Using real method: $$\int_{-\infty}^{\infty}{\frac{e^{-x^2}}{x^2+a^2}dx}=\frac{e^{a^2}\pi\operatorname{erfc}(a)}{a}$$ Using residue: Let $C_L:|\Re z|\leq R$ , $C_R:|z|=R, \Im z>0$, their positive union is $C$. $$\int_C{f(z)dz}=2\pi i\operatorname{Res}(f,ai)=\frac\pi ae^{a^2}$$ I can easily prove $\int{_{C_R}}{f(z)dz}\to0$, so $$\int_{-\infty}^{\infty}{\frac{e^{-x^2}}{x^2+a^2}dx}=\frac\pi{2a}e^{a^2}$$ Mathematica shows that the first one is correct. So where is the mistake?

Answer 1

So the problem here is in the line

I can easily prove $\int_{C_R} f(z) \, dz \to 0...$

because unfortunately, it's false. Write $z = Re^{it}$; then

$$|\exp (-z^2)| = |\exp(-R e^{2it})| = \exp \Re(Re^{2it}) = \exp\big(-R \cos(2t)\big).$$

Now $t$ varies between $0$ and $\pi$; when $t \approx \pi/2$, the exponential is not decreasing much.

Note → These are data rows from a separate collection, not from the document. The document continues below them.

-- ==== Sys2Proof/Machine/Dispatch.lean ====
section
/-! DEFINITION. The meaning of every command: one arm per constructor, each one call. -/
namespace Sys2Proof.Machine

def exec (i : Instr) (s : State) : Host.Outcome State Fault Refusal :=
  match i with
  | .registerWrite req acc data ring => Sys2Proof.Machine.execRegisterWrite req acc data ring s
  | .dataSetWrite req acc data ring => Sys2Proof.Machine.execDataSetWrite req acc data ring s
  | .dataClrWrite req acc data ring => Sys2Proof.Machine.execDataClrWrite req acc data ring s
  | .dataTglWrite req acc data ring => Sys2Proof.Machine.execDataTglWrite req acc data ring s
  | .statusReadClear req acc => Sys2Proof.Machine.execStatusReadClear req acc s
  | .pairLoRead req acc => Sys2Proof.Machine.execPairLoRead req acc s
  | .pairHiRead req acc => Sys2Proof.Machine.execPairHiRead req acc s
  | .pairLoWrite req addr data => Sys2Proof.Machine.execPairLoWrite req addr data s
  | .pairHiWrite req addr data => Sys2Proof.Machine.execPairHiWrite req addr data s
  | .pair64Write req addr data => Sys2Proof.Machine.execPair64Write req addr data s
  | .lumpSend skip src pclass index len body => Sys2Proof.Machine.execLumpSend skip src pclass index len body s
  | .bulkStallRetry skip src => Sys2Proof.Machine.execBulkStallRetry skip src s
  | .lumpReceive skip => Sys2Proof.Machine.execLumpReceive skip s
  | .creditReturn skip => Sys2Proof.Machine.execCreditReturn skip s
  | .tcxoGate diff => Sys2Proof.Machine.execTcxoGate diff s
  | .tcxoALost => Sys2Proof.Machine.execTcxoALost s
  | .tcxoBLost => Sys2Proof.Machine.execTcxoBLost s
  | .clkSnapshot req data => Sys2Proof.Machine.execClkSnapshot req data s
  | .angleConversion req data => Sys2Proof.Machine.execAngleConversion req data s
  | .timemark => Sys2Proof.Machine.execTimemark s
  | .angFreewheel n c => Sys2Proof.Machine.execAngFreewheel n c s
  | .angQualifyFail n => Sys2Proof.Machine.execAngQualifyFail n s
  | .angQualified n freq => Sys2Proof.Machine.execAngQualified n freq s
  | .angLocked n freq phase => Sys2Proof.Machine.execAngLocked n freq phase s
  | .rawBlockBoundary c codes => Sys2Proof.Machine.execRawBlockBoundary c codes s
  | .bgcUpdate c ofs gain skew => Sys2Proof.Machine.execBgcUpdate c ofs gain skew s
  | .selfCalibrationStart h => Sys2Proof.Machine.execSelfCalibrationStart h s
  | .selfCalibrationEnd h fail => Sys2Proof.Machine.execSelfCalibrationEnd h fail s
  | .refinQualified ratio => Sys2Proof.Machine.execRefinQualified ratio s
  | .refinQualifyTimeout => Sys2Proof.Machine.execRefinQualifyTimeout s
  | .refinRetry => Sys2Proof.Machine.execRefinRetry s
  | .refinOutOfRange => Sys2Proof.Machine.execRefinOutOfRange s
  | .auxStart => Sys2Proof.Machine.execAuxStart s
  | .auxSlotDone conv => Sys2Proof.Machine.execAuxSlotDone conv s
  | .auxGapEnd => Sys2Proof.Machine.execAuxGapEnd s
  | .auxRefSettled => Sys2Proof.Machine.execAuxRefSettled s
  | .auxRefTimeout => Sys2Proof.Machine.execAuxRefTimeout s
  | .auxUrgentRequest req data => Sys2Proof.Machine.execAuxUrgentRequest req data s
  | .auxUrgentDone conv => Sys2Proof.Machine.execAuxUrgentDone conv s
  | .decimatedSample c => Sys2Proof.Machine.execDecimatedSample c s
  | .angleTapSample c => Sys2Proof.Machine.execAngleTapSample c s
  | .fixedRateInstant => Sys2Proof.Machine.execFixedRateInstant s
  | .fltLumpSend h clock => Sys2Proof.Machine.execFltLumpSend h clock s
  | .fltCoefCommit req data => Sys2Proof.Machine.execFltCoefCommit req data s
  | .fltSwapRequest req c data => Sys2Proof.Machine.execFltSwapRequest req c data s
  | .fadeEnd c => Sys2Proof.Machine.execFadeEnd c s
  | .fltResetCommand req data => Sys2Proof.Machine.execFltResetCommand req data s
  | .synchronisingReset c => Sys2Proof.Machine.execSynchronisingReset c s
  | .fastSettleEnd c => Sys2Proof.Machine.execFastSettleEnd c s
  | .svFrameReceive portB => Sys2Proof.Machine.execSvFrameReceive portB s
  | .svSampleMissing k => Sys2Proof.Machine.execSvSampleMissing k s
  | .svLumpSend k => Sys2Proof.Machine.execSvLumpSend k s
  | .sviSubscriptionCommit req k data => Sys2Proof.Machine.execSviSubscriptionCommit req k data s
  | .svidOctetWrite req data => Sys2Proof.Machine.execSvidOctetWrite req data s
  | .faceStep g cycles req => Sys2Proof.Machine.execFaceStep g cycles req s
  | .faceStepDeadline g cycles req => Sys2Proof.Machine.execFaceStepDeadline g cycles req s
  | .faceHalt g => Sys2Proof.Machine.execFaceHalt g s
  | .duplexRestart g => Sys2Proof.Machine.execDuplexRestart g s
  | .groupSwitchRequest g selector => Sys2Proof.Machine.execGroupSwitchRequest g selector s
  | .groupSwitchComplete => Sys2Proof.Machine.execGroupSwitchComplete s
  | .pointLatch req data => Sys2Proof.Machine.execPointLatch req data s
  | .cellDelayExpiry g cycles req => Sys2Proof.Machine.execCellDelayExpiry g cycles req s
  | .energyBooking node => Sys2Proof.Machine.execEnergyBooking node s
  | .balanceIntervalClose node => Sys2Proof.Machine.execBalanceIntervalClose node s
  | .balanceReportDelivery => Sys2Proof.Machine.execBalanceReportDelivery s
  | .balanceJudge node => Sys2Proof.Machine.execBalanceJudge node s
  | .twEventClose g => Sys2Proof.Machine.execTwEventClose g s
  | .farArrivalSubmit req data => Sys2Proof.Machine.execFarArrivalSubmit req data s
  | .farArrivalExpire g => Sys2Proof.Machine.execFarArrivalExpire g s
  | .twuGroupCommit req g data => Sys2Proof.Machine.execTwuGroupCommit req g data s
  | .downlinkFrame n => Sys2Proof.Machine.execDownlinkFrame n s
  | .downlinkReceive n err => Sys2Proof.Machine.execDownlinkReceive n err s
  | .cmdCfg n => Sys2Proof.Machine.execCmdCfg n s
  | .cmdInterrogate n => Sys2Proof.Machine.execCmdInterrogate n s
  | .cmdClear n => Sys2Proof.Machine.execCmdClear n s
  | .timedTransition n => Sys2Proof.Machine.execTimedTransition n s
  | .uplinkReceive n err => Sys2Proof.Machine.execUplinkReceive n err s
  | .fieldSideHold n => Sys2Proof.Machine.execFieldSideHold n s
  | .bankSilent n => Sys2Proof.Machine.execBankSilent n s
  | .inputFilterChange n p => Sys2Proof.Machine.execInputFilterChange n p s
  | .currentLimitLatch n p => Sys2Proof.Machine.execCurrentLimitLatch n p s
  | .limitEnergyReset n p => Sys2Proof.Machine.execLimitEnergyReset n p s
  | .outputRetry n p => Sys2Proof.Machine.execOutputRetry n p s
  | .eventCountReset n p => Sys2Proof.Machine.execEventCountReset n p s
  | .readbackMismatch n p => Sys2Proof.Machine.execReadbackMismatch n p s
  | .interrogationRequest req data => Sys2Proof.Machine.execInterrogationRequest req data s
  | .interrogationSweepDone n vfld => Sys2Proof.Machine.execInterrogationSweepDone n vfld s
  | .fieldSupplyWarning n below => Sys2Proof.Machine.execFieldSupplyWarning n below s
  | .fieldInputFail n below => Sys2Proof.Machine.execFieldInputFail n below s
  | .fieldUvOff n => Sys2Proof.Machine.execFieldUvOff n s
  | .uvOffRelease n => Sys2Proof.Machine.execUvOffRelease n s
  | .fieldSideReset n => Sys2Proof.Machine.execFieldSideReset n s
  | .fieldSideResetRelease n => Sys2Proof.Machine.execFieldSideResetRelease n s
  | .fieldOvertemp n on => Sys2Proof.Machine.execFieldOvertemp n on s
  | .barrierStart => Sys2Proof.Machine.execBarrierStart s
  | .canaryOperate e => Sys2Proof.Machine.execCanaryOperate e s
  | .canaryHoldExpire e => Sys2Proof.Machine.execCanaryHoldExpire e s
  | .powTransitionFix c => Sys2Proof.Machine.execPowTransitionFix c s
  | .fioClearCommit req data => Sys2Proof.Machine.execFioClearCommit req data s
  | .rawCrossingPresent h n => Sys2Proof.Machine.execRawCrossingPresent h n s
  | .sequencerTimerExpiry q k => Sys2Proof.Machine.execSequencerTimerExpiry q k s
  | .sequencerRun req q data => Sys2Proof.Machine.execSequencerRun req q data s
  | .sequencerRestart req q data => Sys2Proof.Machine.execSequencerRestart req q data s
  | .segmentCaptureEnd a full => Sys2Proof.Machine.execSegmentCaptureEnd a full s
  | .asyRidxWrite req a data => Sys2Proof.Machine.execAsyRidxWrite req a data s
  | .areaRestart req a data => Sys2Proof.Machine.execAreaRestart req a data s
  | .areaCommit req a data => Sys2Proof.Machine.execAreaCommit req a data s
  | .seqItemCommit req data => Sys2Proof.Machine.execSeqItemCommit req data s
  | .maskTestCommit req m data => Sys2Proof.Machine.execMaskTestCommit req m data s
  | .envelopeLimitCommit req data => Sys2Proof.Machine.execEnvelopeLimitCommit req data s
  | .trendIntervalEnd full => Sys2Proof.Machine.execTrendIntervalEnd full s
  | .trendChannelCommit req n data => Sys2Proof.Machine.execTrendChannelCommit req n data s
  | .headPps => Sys2Proof.Machine.execHeadPps s
  | .ppsEdgeReceive drift => Sys2Proof.Machine.execPpsEdgeReceive drift s
  | .probeSend => Sys2Proof.Machine.execProbeSend s
  | .probeReceive f => Sys2Proof.Machine.execProbeReceive f s
  | .echoReceive f rt => Sys2Proof.Machine.execEchoReceive f rt s
  | .adminReceive f => Sys2Proof.Machine.execAdminReceive f s
  | .linkDown => Sys2Proof.Machine.execLinkDown s
  | .triggerFrameReceive portD f => Sys2Proof.Machine.execTriggerFrameReceive portD f s
  | .recordArrival => Sys2Proof.Machine.execRecordArrival s
  | .recordRelease => Sys2Proof.Machine.execRecordRelease s
  | .channelFreeze req c data => Sys2Proof.Machine.execChannelFreeze req c data s
  | .channelUnfreeze req c data => Sys2Proof.Machine.execChannelUnfreeze req c data s
  | .strig req c data => Sys2Proof.Machine.execStrig req c data s
  | .nearStoreFail scrub addr => Sys2Proof.Machine.execNearStoreFail scrub addr s
  | .farStoreFail timeout addr => Sys2Proof.Machine.execFarStoreFail timeout addr s
  | .nearStoreOpen => Sys2Proof.Machine.execNearStoreOpen s
  | .farStoreReady => Sys2Proof.Machine.execFarStoreReady s
  | .farPageProgram c => Sys2Proof.Machine.execFarPageProgram c s
  | .opsecStore => Sys2Proof.Machine.execOpsecStore s
  | .tallyChannelCommit req c data => Sys2Proof.Machine.execTallyChannelCommit req c data s
  | .snapshotListCommit req c k data => Sys2Proof.Machine.execSnapshotListCommit req c k data s
  | .frameReceive p f => Sys2Proof.Machine.execFrameReceive p f s
  | .portLinkLoss p => Sys2Proof.Machine.execPortLinkLoss p s
  | .portLinkUp p => Sys2Proof.Machine.execPortLinkUp p s
  | .ptpSyncReceive p domain seq mac corr origin => Sys2Proof.Machine.execPtpSyncReceive p domain seq mac corr origin s
  | .ptpFollowUpReceive p domain seq origin corr => Sys2Proof.Machine.execPtpFollowUpReceive p domain seq origin corr s
  | .announceReceive p a => Sys2Proof.Machine.execAnnounceReceive p a s
  | .announceTimeout p => Sys2Proof.Machine.execAnnounceTimeout p s
  | .syncTimeout => Sys2Proof.Machine.execSyncTimeout s
  | .pdelayReqReceive p domain seq rx tx => Sys2Proof.Machine.execPdelayReqReceive p domain seq rx tx s
  | .launchDoorbell req k data descs => Sys2Proof.Machine.execLaunchDoorbell req k data descs s
  | .frameLaunch p => Sys2Proof.Machine.execFrameLaunch p s
  | .frameTransmitDone p stamp => Sys2Proof.Machine.execFrameTransmitDone p stamp s
  | .hostFrameReadDone p q desc => Sys2Proof.Machine.execHostFrameReadDone p q desc s
  | .hostReadFault p q frame => Sys2Proof.Machine.execHostReadFault p q frame s
  | .hostFrameLate p q => Sys2Proof.Machine.execHostFrameLate p q s
  | .launchQueueCommit req data => Sys2Proof.Machine.execLaunchQueueCommit req data s
  | .endpointReset k => Sys2Proof.Machine.execEndpointReset k s
  | .pcieLinkTrained speed x2 => Sys2Proof.Machine.execPcieLinkTrained speed x2 s
  | .bar2Read offset len => Sys2Proof.Machine.execBar2Read offset len s
  | .bar2Write => Sys2Proof.Machine.execBar2Write s
  | .msixMessage v => Sys2Proof.Machine.execMsixMessage v s
  | .moverCommit req m data => Sys2Proof.Machine.execMoverCommit req m data s
  | .moverDoorbell req m data => Sys2Proof.Machine.execMoverDoorbell req m data s
  | .descriptorReadDone m x => Sys2Proof.Machine.execDescriptorReadDone m x s
  | .moverError m => Sys2Proof.Machine.execMoverError m s
  | .bufferComplete m => Sys2Proof.Machine.execBufferComplete m s
  | .bufferTimeout m items => Sys2Proof.Machine.execBufferTimeout m items s
  | .blockQueueDoorbell req m data blocks => Sys2Proof.Machine.execBlockQueueDoorbell req m data blocks s
  | .submission req data => Sys2Proof.Machine.execSubmission req data s
  | .validationComplete => Sys2Proof.Machine.execValidationComplete s
  | .settingsCommit => Sys2Proof.Machine.execSettingsCommit s
  | .restep => Sys2Proof.Machine.execRestep s
  | .calSet => Sys2Proof.Machine.execCalSet s
  | .testout => Sys2Proof.Machine.execTestout s
  | .tlockClear => Sys2Proof.Machine.execTlockClear s
  | .loglossClear => Sys2Proof.Machine.execLoglossClear s
  | .keyEnrol => Sys2Proof.Machine.execKeyEnrol s
  | .keyRevoke => Sys2Proof.Machine.execKeyRevoke s
  | .rollbackRaise => Sys2Proof.Machine.execRollbackRaise s
  | .imagePref => Sys2Proof.Machine.execImagePref s
  | .reqCommission => Sys2Proof.Machine.execReqCommission s
  | .reqProtect => Sys2Proof.Machine.execReqProtect s
  | .reqResume => Sys2Proof.Machine.execReqResume s
  | .reqSafe => Sys2Proof.Machine.execReqSafe s
  | .reqRestart => Sys2Proof.Machine.execReqRestart s
  | .startmode => Sys2Proof.Machine.execStartmode s
  | .sageCompare errC errN errS => Sys2Proof.Machine.execSageCompare errC errN errS s
  | .tamperOpening elapsed => Sys2Proof.Machine.execTamperOpening elapsed s
  | .supplyValid elapsed => Sys2Proof.Machine.execSupplyValid elapsed s
  | .headframeRomStart straps => Sys2Proof.Machine.execHeadframeRomStart straps s
  | .bootDone => Sys2Proof.Machine.execBootDone s
  | .imageAuthenticated => Sys2Proof.Machine.execImageAuthenticated s
  | .loadDone => Sys2Proof.Machine.execLoadDone s
  | .supplyLost high low => Sys2Proof.Machine.execSupplyLost high low s
  | .holdEntry => Sys2Proof.Machine.execHoldEntry s
  | .snapFail => Sys2Proof.Machine.execSnapFail s
  | .holdDone => Sys2Proof.Machine.execHoldDone s
  | .holdupExhausted => Sys2Proof.Machine.execHoldupExhausted s
  | .holdupCapMeasure cap => Sys2Proof.Machine.execHoldupCapMeasure cap s
  | .holdupCharged => Sys2Proof.Machine.execHoldupCharged s
  | .kaLow low => Sys2Proof.Machine.execKaLow low s
  | .thymeStop => Sys2Proof.Machine.execThymeStop s
  | .halfLost h => Sys2Proof.Machine.execHalfLost h s
  | .halfRestart h => Sys2Proof.Machine.execHalfRestart h s
  | .halfReadmit h => Sys2Proof.Machine.execHalfReadmit h s
  | .scrubPassEnd r words => Sys2Proof.Machine.execScrubPassEnd r words s
  | .scrubLate r => Sys2Proof.Machine.execScrubLate r s
  | .nandRefresh slot addr corr pe rate => Sys2Proof.Machine.execNandRefresh slot addr corr pe rate s
  | .headframeFault poison pc => Sys2Proof.Machine.execHeadframeFault poison pc s
  | .headframeWatchdogExpiry pc => Sys2Proof.Machine.execHeadframeWatchdogExpiry pc s
  | .headframeRestart => Sys2Proof.Machine.execHeadframeRestart s
  | .temp => Sys2Proof.Machine.execTemp s
  | .registerRead req acc => Sys2Proof.Machine.execRegisterRead req acc s
  | .uplinkFrame n pins => Sys2Proof.Machine.execUplinkFrame n pins s
  | .currentLimitEntry n p => Sys2Proof.Machine.execCurrentLimitEntry n p s
  | .currentLimitExit n p => Sys2Proof.Machine.execCurrentLimitExit n p s
  | .sequencerTick => Sys2Proof.Machine.execSequencerTick s
  | .configurationWrite msixEn fmask d3 => Sys2Proof.Machine.execConfigurationWrite msixEn fmask d3 s
  | .perstDeassertion => Sys2Proof.Machine.execPerstDeassertion s
  | .sagePassStart => Sys2Proof.Machine.execSagePassStart s
  | .holdFaultEnd => Sys2Proof.Machine.execHoldFaultEnd s
  | .ppsOutRise => Sys2Proof.Machine.execPpsOutRise s
  | .ppsOutFall => Sys2Proof.Machine.execPpsOutFall s
  | .pdelayReqSend p tx => Sys2Proof.Machine.execPdelayReqSend p tx s
  | .pdelayRespReceive p domain seq rx turnaround => Sys2Proof.Machine.execPdelayRespReceive p domain seq rx turnaround s

end Sys2Proof.Machine
end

There is a little angular sector whose angle is of order $1/R$ on which we have a uniform lower bound on the exponential; this has length of order $R$, and so we have a non-vanishing error term.

Answer 2

The mistake is the following: "I can easily prove $\int_C f(z) dz \to 0$".

I don't think this is true, since $f(z) \to \infty$ very fast around the imaginary axis.